An /*+ append */ hint, when added to an insertion, tells Oracle you’d like to do a direct path insert instead of a conventional path insert.  Most people use the append hint to speed up an insert; however, direct path inserts aren’t always faster than conventional inserts.

You use an append hint like this:

You can tell whether or not the hint “worked” by trying to select from the table that you just inserted into before you commit.  If you get a regular result set back, then you know you didn’t perform a direct-path insert.  If you get an error message like the following:

ORA-12838: cannot read/modify an object after modifying it in parallel
12838. 00000 –  “cannot read/modify an object after modifying it in parallel”
*Cause:    Within the same transaction, an attempt was made to add read or
modification statements on a table after it had been modified in parallel
or with direct load. This is not permitted.
*Action:   Rewrite the transaction, or break it up into two transactions
one containing the initial modification and the second containing the
parallel modification operation.

Then you know your append hint “worked.”

Why do you get an error instead of rows?  Tables that have been inserted into via direct path insert all the data beyond the high water mark of a table.  If you’re in the middle of a transaction, Oracle is supposed to show you the table with whatever changes you’ve made to it.  Well, there’s a hard and fast rule that says that the database engine can’t read past the high-water mark of a table, and until you commit the transaction, all the data you’ve inserted lies after the high water mark.  Committing the transaction moves the high water mark of a table beyond the data you’ve inserted.

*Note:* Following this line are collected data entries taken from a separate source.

-- ==== Sys2Proof/Machine/BootOps.lean ====
section
/-!
DEFINITION. The configuration image: its checks, the choice between copies, and its application section by section (R574–R590).
-/
namespace Sys2Proof.Machine

/-! Checks (R579–R581, Tables 16.2 to 16.4). -/

/-- A little-endian word of an image. -/
def imgW (b : List Byte) (o : Nat) : Nat := leAt b o 4
/-- The signed bytes: all but the last 96. -/
def signedPart (b : List Byte) : List Byte := b.take (b.length - 96)
/-- GENERATION -/
def imgGen (b : List Byte) : Nat := imgW b 0x0C

/-- The section table: type, offset, length, reserved word of each entry. -/
def sectTable (b : List Byte) : List (Nat × Nat × Nat × Nat) :=
  (List.range (imgW b 0x10)).map (fun i => let o := 0xA0 + 16 * i; (imgW b o, imgW b (o + 4), imgW b (o + 8), imgW b (o + 12)))

/-- The bytes of every section of a type, in table order. -/
def sectsOf (b : List Byte) (ty : Nat) : List (List Byte) :=
  ((sectTable b).filter (fun s => decide (s.1 = ty))).map (fun s => (b.drop s.2.1).take s.2.2.1)

/-- Two sections share a byte. -/
def sectsMeet (x y : Nat × Nat × Nat × Nat) : Bool := decide (x.2.1 < y.2.1 + y.2.2.1) && decide (y.2.1 < x.2.1 + x.2.2.1)

/-- No two elements of a list are related. -/
def noPair {α : Type} (r : α → α → Bool) : List α → Bool
  | [] => true
  | a :: t => !t.any (r a) && noPair r t

/-- The stages that the role must have an ensemble for (R286, Table 16.3). -/
def stageNeeded (e : Env) : Stage := if e.tray then .screen else .frond

/-- Step 7: the section table (Table 16.4). -/
def sectionsOk (e : Env) (b : List Byte) : Bool :=
  let t := sectTable b
  let n := fun ty => (t.filter (fun s => decide (s.1 = ty))).length
  let ens := (sectsOf b 7).map Config.ensemble
  t.all (fun s => decide (1 ≤ s.1) && decide (s.1 ≤ 11) && decide (s.2.1 % 8 = 0) && decide (s.2.1 + s.2.2.1 ≤ b.length - 96) &&
      decide (0xA0 + 16 * t.length ≤ s.2.1) && decide (s.2.2.2 = 0)) &&
    noPair sectsMeet t && [1, 2, 3, 4, 5, 6, 11].all (fun ty => decide (n ty ≥ 1)) &&
    [1, 3, 4, 5, 6, 8, 9, 10, 11].all (fun ty => decide (n ty ≤ 1)) && decide (n 7 ≤ 16) &&
    ens.any (fun x => x.any (fun s => s.stage == stageNeeded e)) &&
    ens.all (fun x => x.any (fun s => sha384 (e.nvRead s.nvAddr s.length) == s.sha))

/-- The public key as one number, X then Y. -/
def pubKey (b : List Byte) : Nat := beAt b 0x40 96

/-- The first check of Table 16.4 that fails, or none for a valid image. -/
def imageStep (e : Env) (b : List Byte) : Option Nat :=
  let len := b.length
  let w1 := imgW b 0x04
  if imgW b 0 ≠ 0x53564331 ∨ bitsOf w1 15 0 ≠ 1 ∨ imgW b 8 ≠ len ∨ len < 1024 ∨ len > 4194304 ∨ imgW b 0x10 = 0 ∨ imgW b 0x10 > 64 ∨
      bitsOf w1 31 18 ≠ 0 ∨ zeros b 0x18 0x28 = false then some 1
  else if (crc32c (b.take 0x14 ++ [0, 0, 0, 0] ++ (signedPart b).drop 0x18)).toNat ≠ imgW b 0x14 then some 2
  else if (if e.noKey then e.debugDis else decide ((sha384 ((b.drop 0x40).take 96)).toNat ≠ e.fuse 493 110)) then some 3
  else if !ecdsaOk (pubKey b) (sha384 (signedPart b)).toNat (beAt b (len - 96) 48) (beAt b (len - 48) 48) then some 4
  else if imgGen b = 0 ∨ imgGen b < e.fuse 109 78 then some 5
  else if bitOf w1 16 != e.tray then some 6
  else if !sectionsOk e b then some 7
  else none

/-- The bytes of NV copy A (0) or B (1), as long as its header says; a header that cannot be one gives itself. -/
def nvCopy (e : Env) (i : Nat) : List Byte :=
  let base := 0x400000 * i
  let n := leNat (e.nvRead (base + 8) 4)
  if 1024 ≤ n ∧ n ≤ 4194304 then e.nvRead base n else e.nvRead base 0xA0

/-! The choice (R582, Table 16.5). -/

/-- What the candidates give. -/
inductive Chosen where
  | nothing | conflict | image (b : List Byte) (fromLoad : Bool)

/-- Choose among the valid candidates: the NV copies that are valid, and the image delivered. -/
def chooseImage (copies : List (List Byte)) (delivered : Option (List Byte)) : Chosen :=
  let all := copies ++ delivered.toList
  let top := (all.map imgGen).foldl max 0
  let best := all.filter (fun b => decide (imgGen b = top))
  match best with
  | [] => .nothing
  | b :: t =>
    if !t.all (fun x => decide (signedPart x = signedPart b)) then .conflict
    else
      let inNv := copies.any (fun x => decide (signedPart x = signedPart b))
      .image b (!inNv)

/-! Protection setup (R477, R478, R587, R624). -/

/-- The writable bits of PROT_CHc: JOB, FOLLOW, DOMAIN, ENABLE. -/
def protBits (v : Nat) : Nat := bitsOf v 31 16 * 2 ^ 16 + bitsOf v 4 4 * 16 + bitsOf v 2 0

/-- A PROT_CHc value takes its place. One that names BOOT, or DEBUG while the fuse forbids it, leaves the channel disabled, and is recorded
and counted (R478, R624). -/
def protPut (e : Env) (c : Nat) (v : Nat) (h : Hub) : Hub :=
  let d := bitsOf v 2 1
  let bad := decide (d = 0) || (decide (d = 3) && e.debugDis)
  let w := protBits v
  let h := { h with prot := { h.prot with ch := setAt h.prot.ch c (BitVec.ofNat 64 (if bad then w / 2 * 2 else w)) } }
  if bad then refusedWrite 11 (8 + 8 * c) (BitVec.ofNat 64 v) { h with prot := { h.prot with refused := h.prot.refused + 1 } } else h

/-- A channel as the lock makes it (R477, R624). -/
def lockChannel (v : Nat) (c : Channel) : Channel :=
  { c with
    enabled := bitOf v 0 && decide (bitsOf v 2 1 ≠ 0), domain := BitVec.ofNat 2 (bitsOf v 2 1), job := BitVec.ofNat 16 (bitsOf v 31 16)
    follow := bitOf v 4 }

/-- The protection locks: each channel takes its PROT values, and the sequence state of those enabled is cleared (R463, R477, R624). -/
def lockProt (auto : Bool) (h : Hub) : Hub :=
  let chans := (h.cmd.chans.zipIdx).map (fun p => lockChannel (getAt h.prot.ch p.2 0).toNat p.1)
  let on := fun (k : Nat) => decide (k < 4) && (getAt chans k {}).enabled
  { h with
    prot := { h.prot with locked := true, auto := auto }
    cmd := { h.cmd with chans := chans, seqs := h.cmd.seqs.filter (fun q => !on q.1) } }

/-! Sections (R586). A section's application gives the changed hub and image, or the setting number and the rule that failed. -/

/-- What applying a section gives. -/
abbrev Applied := Sum (Nat × Nat) (Hub × Image)

/-- IDENTITY (Table 1.11). -/
def applyIdentity (b : List Byte) (h : Hub) (i : Image) : Applied :=
  match Config.identity b with
  | none => .inl (0, 580)
  | some (tray, engine, trays, dies) =>
    if trays > 1024 ∨ dies > 131072 ∨ tray ≥ 1024 ∨ engine > 1 then .inl (0, 36)
    else let i := { i with tray := tray, engine := engine, trays := trays, fleetDies := dies }; .inr ({ h with img := some i }, i)

/-- Little-endian words of a section. -/
def leWords (b : List Byte) : List Word := (List.range (b.length / 4)).map (fun k => BitVec.ofNat 32 (leAt b (4 * k) 4))

/-- One setting of the image: the opcode whose table numbers it, the number and the value (Table 16.3). Settings of single cores go to every
present core. None when the value is not legal, with the rule of its table. -/
def applySetting (e : Env) (op num : Nat) (v : List Word) (h : Hub) : Sum Nat Hub :=
  let r := fun (rule : Nat) (o : Option Hub) => match o with
    | some h => Sum.inr h
    | none => .inl rule
  let cores := (List.range 2048).filter e.present
  match op with
  | 0x11 => r 643 ((timeSetting num v h.time).map (fun t => sourceChanged h.time.source { h with time := t }))
  | 0x20 => r 83 ((cellSetting num v (List.replicate 16 {}, false)).bind (fun _ =>
      if num = 17 then none
      else some (cores.foldl (fun h c =>
        match cellSetting num v ((hubc h c).sels, false) with
        | some a => onCell c (fun x => { x with sels := a.1 }) (onHubc c (fun x => { x with sels := a.1 }) h)
        | none => h) h)))
  | 0x23 => r 91 ((watchSetting num v {}).map (fun _ => cores.foldl (fun h c =>
      match watchSetting num v (hubc h c).watch with
      | some a => onCell c (fun x => { x with watch := { x.watch with set := a } }) (onHubc c (fun x => { x with watch := a }) h)
      | none => h) h))
  | 0x30 => r 157 ((resDieSetting num v { die := h.res }).map (fun a =>
      let h := { h with res := a.die }
      if a.cores then cores.foldl (fun h c => resToCore a.bounded a.required a.uacc c h) h else h))
  | 0x40 => r 202 ((digSetting num v h.dig.cfg).map (fun d => applyDigCfg d h))
  | 0x70 => r 645 ((polSetting num v h.casc.policy).map (fun p => onCasc (fun c => { c with policy := p }) h))
  | 0x80 => r 357 ((ageSetting num v h.age).map (fun a => { h with age := a }))
  | 0x90 => r 511 ((trcSetting num v h.trc.set).map (fun t => onTrc (fun x => { x with set := t }) h))
  | 0x92 => r 511 ((nidSetting num v h.nid).map (fun n => { h with nid := n }))
  | _ => .inl 475

/-- The settings of a section, each an opcode word and a setting record (R475). -/
def applySettings (e : Env) : Nat → List Word → Hub → Sum (Nat × Nat) Hub
  | _, [], h => .inr h
  | 0, _, _ => .inl (0, 475)
  | n + 1, op :: w :: t, h =>
    let cnt := bitsOf w.toNat 15 8
    let num := bitsOf w.toNat 31 16
    if bitsOf w.toNat 7 0 ≠ 0 ∨ t.length < cnt then .inl (num, 475)
    else match applySetting e op.toNat num (t.take cnt) h with
      | .inl rule => .inl (num, rule)
      | .inr h => applySettings e n (t.drop cnt) h
  | _, _, _ => .inl (0, 475)

/-- Settings that must agree with each other: the quick period, quotas, ageing limits and trace settings. -/
def settingsAgree (e : Env) (h : Hub) : Option Nat :=
  let p := h.casc.policy
  if p.quick > p.pcfg then some 288
  else if !kindsFit e p then some 293
  else if !slotsDistinct p.quotas ∨ (p.quotas.map Quota.arrays).sum > 8 ∨ (p.quotas.map Quota.pages).sum > 128 ∨
      (p.quotas.map Quota.rows).sum > 2048 then some 277
  else if !ageOk h.age then some 357
  else if !trcOk e h.trc.set then some 511
  else none

/-- Tray-role ports on distinct dies of an engine (R382). -/
def enginePorts (m : Mesh) (engine : Nat) : Nat :=
  ((m.ports.filterMap (fun x => match x with
    | .die d _ => if d.toNat / 64 % 2 = engine then some d.toNat else none
    | _ => none)).dedup).length

/-- MESH (R382). -/
def applyMesh (b : List Byte) (h : Hub) (i : Image) : Applied :=
  match Config.mesh b with
  | none => .inl (0, 382)
  | some m =>
    if enginePorts m 0 < 2 ∨ enginePorts m 1 < 2 then .inl (0, 382)
    else if (m.dies.filter (fun d => decide (d.1 / 128 = i.tray))).length > 128 then .inl (0, 36)
    else .inr (h, { i with mesh := m })

/-- Settings of one range (Table 14.2, Table 14.3). -/
def rangeOk (r : Range) : Bool :=
  let k := Nat.log2 r.n
  [1, 2, 4, 8, 16, 32].contains r.n && decide (r.c0 % r.n = 0) && decide (r.c0 + r.n ≤ 32) && decide (r.base % 65536 = 0) &&
    decide (65536 ≤ r.size) && decide (r.size ≤ 2 ^ 40) && decide (r.size % (65536 * r.n) = 0) && decide (r.localBase % 65536 = 0) &&
    (r.block || (decide (r.masks.length = k) && (r.masks.zipIdx).all (fun m => decide (m.1.toNat % 2 ^ k = 2 ^ m.2))))

/-- Two ranges of a tier share a byte address, or two ranges share a line of an attachment (R520). -/
def rangesMeet (a b : Range) : Bool :=
  (a.tier == b.tier && decide (a.base < b.base + b.size) && decide (b.base < a.base + a.size)) ||
  (decide (a.c0 < b.c0 + b.n) && decide (b.c0 < a.c0 + a.n) && decide (a.localBase < b.localBase + b.size / b.n) &&
    decide (b.localBase < a.localBase + a.size / a.n))

/-- The RESERVED range (R520). -/
def reservedOk (e : Env) (l : List Range) : Bool :=
  match l.filter (fun r => r.tier == .reserved) with
  | [r] => r.block && decide (r.n = 32) && decide ((if e.tray then 1152 else 128) * 2 ^ 20 ≤ r.size) && decide (r.size ≤ 32 * 2 ^ 30)
  | _ => false

/-- The ranges come into force, with masks drawn for each BLOCK range (R525). -/
def takeRanges : List Range → Hub → Hub
  | [], h => h
  | r :: t, h =>
    let k := Nat.log2 r.n
    if r.block then takeRanges t (drawn (onMem (fun m => { m with ranges := m.ranges ++ [{ r := { r with masks := drawMasks k h.free } }] }) h) k)
    else takeRanges t (onMem (fun m => { m with ranges := m.ranges ++ [{ r := r }] }) h)

/-- MEMORY (R520, R524). -/
def applyMemory (e : Env) (b : List Byte) (h : Hub) (i : Image) : Applied :=
  match Config.memory b with
  | none => .inl (0, 520)
  | some l =>
    if l.isEmpty ∨ l.length > 8 ∨ !l.all rangeOk ∨ !noPair rangesMeet l ∨ !reservedOk e l then .inl (0, 520)
    else .inr (takeRanges l (onMem (fun m => { m with ranges := [] }) h), { i with ranges := l })

/-- An entity number names a core of this die that is absent (R104). -/
def absentCore (e : Env) (h : Hub) (k : Nat) : Bool :=
  let x : Word := BitVec.ofNat 32 k
  match ownCore e h x with
  | some c => !e.present c
  | none => false

/-- FEATURE_MAP (R262, R263): in die role the rows are allocated once, each filled with the missing marker; an absent core gets none (R104). -/
def applyFeatures (e : Env) (b : List Byte) (h : Hub) (i : Image) : Applied :=
  match Config.features b with
  | none => .inl (0, 262)
  | some f =>
    if f.rows.length > 8192 then .inl (0, 263)
    else
      let h := if e.tray then h else onEns (fun x => { x with rows := (f.rows.filter (fun k => !absentCore e h k)).foldl (fun t k => Tab.put t k {}) [] }) h
      .inr (h, { i with features := f })

/-- TELEMETRY (R18, R221, R227). -/
def applyTelemetry (b : List Byte) (h : Hub) (i : Image) : Applied :=
  match Config.telemetry b with
  | none => .inl (0, 227)
  | some (w, figs, g) =>
    if w < 100000 ∨ w > 100000000 then .inl (0, 18)
    else if figs.any (fun f => !geomOk f.op.toNat f.geom.toNat) then .inl (0, 217)
    else .inr (h, { i with windowNs := w, figures := figs, fleet := g })

/-- An ENSEMBLE section: the stage runs in the role, and the image in NV passes its load checks and becomes ACTIVE (R286, R586, Table 7.8). -/
def applyEnsemble (e : Env) (b : List Byte) (h : Hub) (i : Image) : Applied :=
  match Config.ensemble b with
  | none => .inl (0, 580)
  | some s =>
    let bytes := e.nvRead s.nvAddr s.length
    let wrong := match s.stage with
      | .frond => e.tray
      | .screen => !e.tray
      | .confirm => !e.tray
      | .other => false
    if wrong = true ∨ s.slot > 15 then .inl (s.slot, 286)
    else if imageCheck h s.slot s.length none bytes ≠ stOk then .inl (s.slot, 271)
    else .inr (onSlot s.slot (fun x => { x with active := some (withPages h (imageGen bytes)) }) h, { i with ensembles := i.ensembles ++ [s] })

/-- SCORING (R302): 1–16 members, 64 exchange words a kind. -/
def applyScoring (b : List Byte) (h : Hub) (i : Image) : Applied :=
  match Config.scoring b with
  | none => .inl (0, 302)
  | some s =>
    if s.members.isEmpty ∨ s.members.length > 16 ∨ s.words.any (fun w => decide (w.2.length > 64)) then .inl (0, 302)
    else .inr (h, { i with scoring := some s })

/-- DETECTORS (R293). -/
def applyDetectors (e : Env) (b : List Byte) (h : Hub) (i : Image) : Applied :=
  match Config.detectors b with
  | none => .inl (0, 293)
  | some l =>
    if detectorsOk l && l.all (fun d => kindScored e.tray d.kind) then .inr (h, { i with detectors := l })
    else .inl (0, 293)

Since all the data gets inserted past the high water mark, a direct-path insert will not attempt to “fill in” any holes in the table caused by previous deletions.  So if you have a table that is constantly being deleted from and inserted into via direct path, the amount of space allocated to the table will continue to grow, even if the number of rows remains constant.

When performing a regular, conventional-path insert, only a row-level lock must be acquired.

However, in order to perform an direct path insert, an exclusive lock must be held on the table…so you’ll want to be cautious about using append inserts in a OLTP database so that you’re not causing blocking.

One of the main reasons direct path inserts are considered to be faster than conventional-path inserts is because the database doesn’t create “undo” for the table like it does for a conventional path insert.

This isn’t to say that “zero” undo is used in a direct-path insertion.  Certain things, such as update to the database dictionary still require undo to be logged.  But you can see it’s significantly less.

Notice that I said that undo isn’t generated for the table.  Undo is still generated for indexes on the table–adding an index to the table increases the amount of undo generated.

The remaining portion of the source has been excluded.